[EXERCISE]
Exactly as they appear, restate the lines of the material, from the first through the one containing "unfold State.leaveService".

[ENTRIES SUPPLIED]

/-- A port that leaves service: its record, its attempt event, its silent lines, and the reports kept (R94, R104). -/
theorem leaveService_does (s : State) (p st c more order) (hst : st.inService = false) :
   (s.leaveService p st c more order).port p = (s.port p).outOfService st c
   ∧ AttemptEvent.portChanged p ∈ (s.leaveService p st c more order).mail.attempts
   ∧ (∃ w, (s.leaveService p st c more order).wire = s.wire ++ w ∧ Output.lowPower p ∉ w ∧ Output.wake p ∉ w)
   ∧ (∀ o, o ∈ s.mail.occurrences → o ∈ (s.leaveService p st c more order).mail.occurrences) := by
  unfold State.leaveService
  set s1 := (s.setPort p ((s.port p).outOfService st c)).attemptDue (.portChanged p) with hs1
  have hp : s1.port p = (s.port p).outOfService st c := by rw [hs1, State.port_congr (State.attemptDue_ports _ _),
      State.port_setPort]
  have q := leavesPort_jobs (permute order (more ++ s.leavingJobs p)) s1 (by rw [hp]; exact hst) p
  refine ⟨by rw [q.port, hp], q.att _ (attemptDue_mem _ _), ?_, fun o ho => q.occ o ho⟩
  obtain ⟨w, h1, h2, h3⟩ := q.wire
  exact ⟨w, h1, h2, h3⟩

/-- A quarantine: the record, the attempt event, the silent lines, and the report (R94). -/
theorem quarantine_does (s : State) (p c more order) :
   (s.quarantine p c more order).port p = (s.port p).outOfService .quarantined (some c)
   ∧ AttemptEvent.portChanged p ∈ (s.quarantine p c more order).mail.attempts
   ∧ (∃ w, (s.quarantine p c more order).wire = s.wire ++ w ∧ Output.lowPower p ∉ w ∧ Output.wake p ∉ w)
   ∧ (s.underReset = false → Occurrence.quarantine p ∈ (s.quarantine p c more order).mail.occurrences) := by
  have h := leaveService_does (s.report (.quarantine p)) p .quarantined (some c) more order rfl
  have hp : (s.report (.quarantine p)).port p = s.port p := State.port_congr (by simp) p
  rw [hp] at h
  refine ⟨h.1, h.2.1, ?_, ?_⟩
  · have := h.2.2.1; rw [State.report_wire] at this; exact this
  · intro hu; apply h.2.2.2; simp [State.report, hu]

/-! ## The return to PARKED and the abort -/

theorem mem_allPorts (p : PortId) : p ∈ allPorts := by revert p; decide

/-- Of the ports of the list, the WAKING ones become PARKED with the wake timer stopped; no other port changes (R108). -/
theorem parkWaking_port (ps : List PortId) (s : State) (p : PortId) :
    (s.parkWaking ps).port p =
      if p ∈ ps ∧ (s.port p).state = .waking then { s.port p with state := .parked, wake := none } else s.port p := by
  induction ps generalizing s with
  | nil => simp [State.parkWaking]
  | cons q qs ih =>
    rw [State.parkWaking, ih]
    by_cases hq : q = p
    · subst hq
      by_cases h : (s.port q).state = .waking
      · simp [h, State.port_congr (State.attemptDue_ports _ _), State.port_setPort]
      · simp [h]
    · have e : (if (s.port q).state = .waking then
          (s.setPort q { s.port q with state := .parked, wake := none }).attemptDue (.portChanged q) else s).port p = s.port p := by
        split
        · rw [State.port_congr (State.attemptDue_ports _ _), State.port_setPort_ne _ _ hq]
        · rfl
      simp [e, Ne.symm hq]

/-- Attempt events on their way stay, and every port that returns is reported to the IQ (R108). -/
theorem parkWaking_attempts (ps : List PortId) (s : State) :
    (∀ e ∈ s.mail.attempts, e ∈ (s.parkWaking ps).mail.attempts)
      ∧ ∀ p ∈ ps, (s.port p).state = .waking → AttemptEvent.portChanged p ∈ (s.parkWaking ps).mail.attempts := by
  induction ps generalizing s with
  | nil => exact ⟨fun _ h => h, fun _ h => nomatch h⟩
  | cons q qs ih =>
    rw [State.parkWaking]
    by_cases h : (s.port q).state = .waking
    · simp only [h, if_true]
      have k := ih ((s.setPort q { s.port q with state := .parked, wake := none }).attemptDue (.portChanged q))
      refine ⟨fun e he => k.1 e (attemptDue_mono _ _ _ he), fun p hp hw => ?_⟩
      by_cases hq : q = p
      · subst hq; exact k.1 _ (attemptDue_mem _ _)
      · refine k.2 p (by simpa [Ne.symm hq] using hp) ?_
        rw [State.port_congr (State.attemptDue_ports _ _), State.port_setPort_ne _ _ hq]
        exact hw
    · simp only [h, if_false]
      refine ⟨(ih s).1, fun p hp hw => (ih s).2 p ?_ hw⟩
      have hne : p ≠ q := fun e => h (e ▸ hw)
      simpa [hne] using hp

/-- Nothing waits for the port exactly when its FIFO is empty and no copy has a claim on it. -/
theorem nothingWaits_iff (s : State) (p : PortId) :
    s.nothingWaits p = true ↔ (s.port p).egress = [] ∧ s.claims p = [] := by
  simp [State.nothingWaits]

/-- The WAKING ports for which nothing waits become PARKED; no other port changes (R107, R108). -/
theorem returnWaking_port (s : State) (p : PortId) :
    s.returnWaking.port p =
      if (s.port p).state = .waking ∧ (s.port p).egress = [] ∧ s.claims p = [] then
        { s.port p with state := .parked, wake := none } else s.port p := by
  unfold State.returnWaking
  simp only
  rw [parkWaking_port]
  have e : ∀ m, ({ s with mail := m } : State).port p = s.port p := fun _ => rfl
  simp only [e, List.mem_filter, mem_allPorts, true_and, nothingWaits_iff, and_comm]

/-- The ports left waiting for the abort: those that waited before, and the WAKING ones for which a copy waits (log 27). -/
theorem mem_returnWaking_returns (s : State) (p : PortId) :
    p ∈ s.returnWaking.mail.returns ↔
      p ∈ s.mail.returns ∨ ((s.port p).state = .waking ∧ ((s.port p).egress ≠ [] ∨ s.claims p ≠ [])) := by
  unfold State.returnWaking
  simp only [State.parkWaking_returns, List.mem_filter, mem_allPorts, true_and]
  simp [State.nothingWaits]

/-- A port that returns at once is reported to the IQ (R108). -/
theorem returnWaking_attempts (s : State) (p : PortId) (h : s.returnWaking.port p ≠ s.port p) :
    AttemptEvent.portChanged p ∈ s.returnWaking.mail.attempts := by
  rw [returnWaking_port] at h
  split at h
  · next c =>
    refine (parkWaking_attempts _ _).2 p ?_ c.1
    simp [mem_allPorts, nothingWaits_iff, c.2]
  · exact absurd rfl h

/-- What an abort leaves of a port: nothing queued, IN_FLIGHT slots ORPHAN, the idle timer brought to its conditions; it stays
in its state (R107). -/
theorem abortPort_port (s : State) (p q : PortId) (c : Bool) :
    (s.abortPort p c).port q = if q = p then { (s.port p).aborted with idle := ((s.abortPort p c).port p).idle } else s.port q := by
  have e : (s.abortPort p c).port = ((s.setPort p (s.port p).aborted).settleIdle p).port := by
    unfold State.abortPort; simp only; split
    · exact funext fun x => State.port_congr (State.attemptDue_ports _ _) x
    · rfl
  rw [e]
  by_cases h : q = p
  · subst h
    rw [if_pos rfl, settleIdle_port, State.port_setPort]
  · rw [if_neg h]
    unfold State.settleIdle
    rw [State.port_setPort_ne _ _ (Ne.symm h), State.port_setPort_ne _ _ (Ne.symm h)]

/-- The same for the ports of a list. -/
theorem abortPorts_port (c : PortId → Bool) (ps : List PortId) (hn : ps.Nodup) (s : State) (p : PortId) (hp : p ∈ ps) :
    (s.abortPorts c ps).port p = { (s.port p).aborted with idle := ((s.abortPorts c ps).port p).idle } := by
  induction ps generalizing s with
  | nil => exact nomatch hp
  | cons q qs ih =>
    obtain ⟨hq, hn⟩ := List.nodup_cons.mp hn
    have out : ∀ (l : List PortId) (t : State), p ∉ l → (t.abortPorts c l).port p = t.port p := by
      intro l
      induction l with
      | nil => exact fun _ _ => rfl
      | cons a l il =>
        intro t h
        rw [State.abortPorts, il _ (fun k => h (.tail _ k)), abortPort_port, if_neg (by rintro rfl; exact h List.mem_cons_self)]
    rw [State.abortPorts]
    by_cases h : p = q
    · subst h
      rw [out qs _ hq, abortPort_port, if_pos rfl]
    · rw [ih hn _ (by simpa [h] using hp), abortPort_port, if_neg h]

/-- After an abort nothing is queued at any port, and a port that had its return to PARKED still to take and was WAKING is PARKED;
no other port's state changes (R107, R108, log 27). -/
theorem abort_port (s : State) (order : Order) (p : PortId) :
    ∃ idle, (s.abort order).port p =
      if p ∈ s.mail.returns ∧ (s.port p).state = .waking then
        { (s.port p).aborted with state := .parked, wake := none, idle := idle }
      else { (s.port p).aborted with idle := idle } := by
  have e : ∀ x : State, x.ports = s.ports → ∀ as, (x.answerAborted as).port p = s.port p := fun x h as =>
    State.port_congr ((congrArg State.ports (State.answerAborted_spec as x).1).trans h) p
  unfold State.abort
  simp only
  rw [State.port_congr (State.reportEmpty_ports _) p, parkWaking_port, abortPorts_port _ _ (by decide) _ p (mem_allPorts p),
    e]
  · exact ⟨_, rfl⟩
  · rfl

/-! ## Orders -/

/-- An item taken leaves the others. -/
theorem takeAt_perm {α : Type} {i : Nat} {xs rest : List α} {x : α} (h : takeAt i xs = some (x, rest)) :
    (x :: rest).Perm xs := by
  obtain ⟨h1, rfl⟩ := takeAt_eq_some.mp h
  obtain ⟨hi, rfl⟩ := List.getElem?_eq_some_iff.mp h1
  exact (List.getElem_cons_eraseIdx_perm hi)

/-- A chosen order keeps the items. -/
theorem permute_perm {α : Type} (o : Order) (xs : List α) : (permute o xs).Perm xs := by
  induction o generalizing xs with
  | nil => simp [permute]
  | cons k ks ih =>
    rw [permute]
    split
    · next h => exact ((ih _).cons _).trans (takeAt_perm h)
    · exact .refl _

/-- Two lists in one: the items are those of both, each list in its own order. -/
theorem interleave_spec {α : Type} (o : Order) (xs ys : List α) :
    (interleave o xs ys).Perm (xs ++ ys) ∧ xs.Sublist (interleave o xs ys) ∧ ys.Sublist (interleave o xs ys) := by
  induction o generalizing xs ys with
  | nil => cases xs <;> cases ys <;> simp [interleave]
  | cons k ks ih =>
    cases xs with
    | nil => cases ys <;> simp [interleave]
    | cons x xs =>
      cases ys with
      | nil => simp [interleave]
      | cons y ys =>
        simp only [interleave]
        split
        · have h := ih xs (y :: ys)
          exact ⟨h.1.cons x, h.2.1.cons_cons x, h.2.2.cons x⟩
        · have h := ih (x :: xs) ys
          exact ⟨(h.1.cons y).trans List.perm_middle.symm, h.2.1.cons y, h.2.2.cons_cons y⟩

[EXERCISE RESULT]
/-- A port that leaves service: its record, its attempt event, its silent lines, and the reports kept (R94, R104). -/
theorem leaveService_does (s : State) (p st c more order) (hst : st.inService = false) :
   (s.leaveService p st c more order).port p = (s.port p).outOfService st c
   ∧ AttemptEvent.portChanged p ∈ (s.leaveService p st c more order).mail.attempts
   ∧ (∃ w, (s.leaveService p st c more order).wire = s.wire ++ w ∧ Output.lowPower p ∉ w ∧ Output.wake p ∉ w)
   ∧ (∀ o, o ∈ s.mail.occurrences → o ∈ (s.leaveService p st c more order).mail.occurrences) := by
  unfold State.leaveService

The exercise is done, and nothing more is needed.